Amgen’s market capitalisation is $107 billion, while Mirati’s market capitalisation is $3.6 billion. Mirati did not respond to a request for comment.
Meanwhile, one expert noted another way to target KRAS is via an antisense oligonucleotide approach, as done by Cambridge, Massachusetts-based company Codiak BioSciences, which could potentially target more types of KRAS mutants. KRAS is a gene that acts as an on/off switch in cell signalling. When it functions normally, it controls cell proliferation. When it is mutated, negative signalling is disrupted.
But some experts agreed it is unclear if targeting all KRAS mutants would be clinically relevant and that this approach requires a more sophisticated delivery mechanism compared with small molecules. Also, reducing KRAS activity to a 10% rate may be a specific target required with an antisense oligo approach, and this reduction could be challenging to achieve due to the nature of the KRAS target, another expert added.
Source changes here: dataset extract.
-- ==== Sys2Proof/Laws/State.lean ====
section
/-! SUPPORT. What each update of a state leaves alone: one lemma per update and field. -/

namespace Sys2Proof.Machine.State
set_option Elab.async false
Codiak, which has a KRAS-targeting engEX platform planned for clinical trial development, is aiming for a $86 million initial public offering (IPO), media reports show. The company did not respond to a request to comment.
PK difference may be irrelevant for irreversible inhibition
All experts agreed MRTX849 clinical data is needed and so it may be too early to compare AMG510 and MRTX849. Still, the first analyst report states MRTX849 may have a more favourable half-life of 20 hours versus six hours seen with AMG510 and could be an efficacy differentiator.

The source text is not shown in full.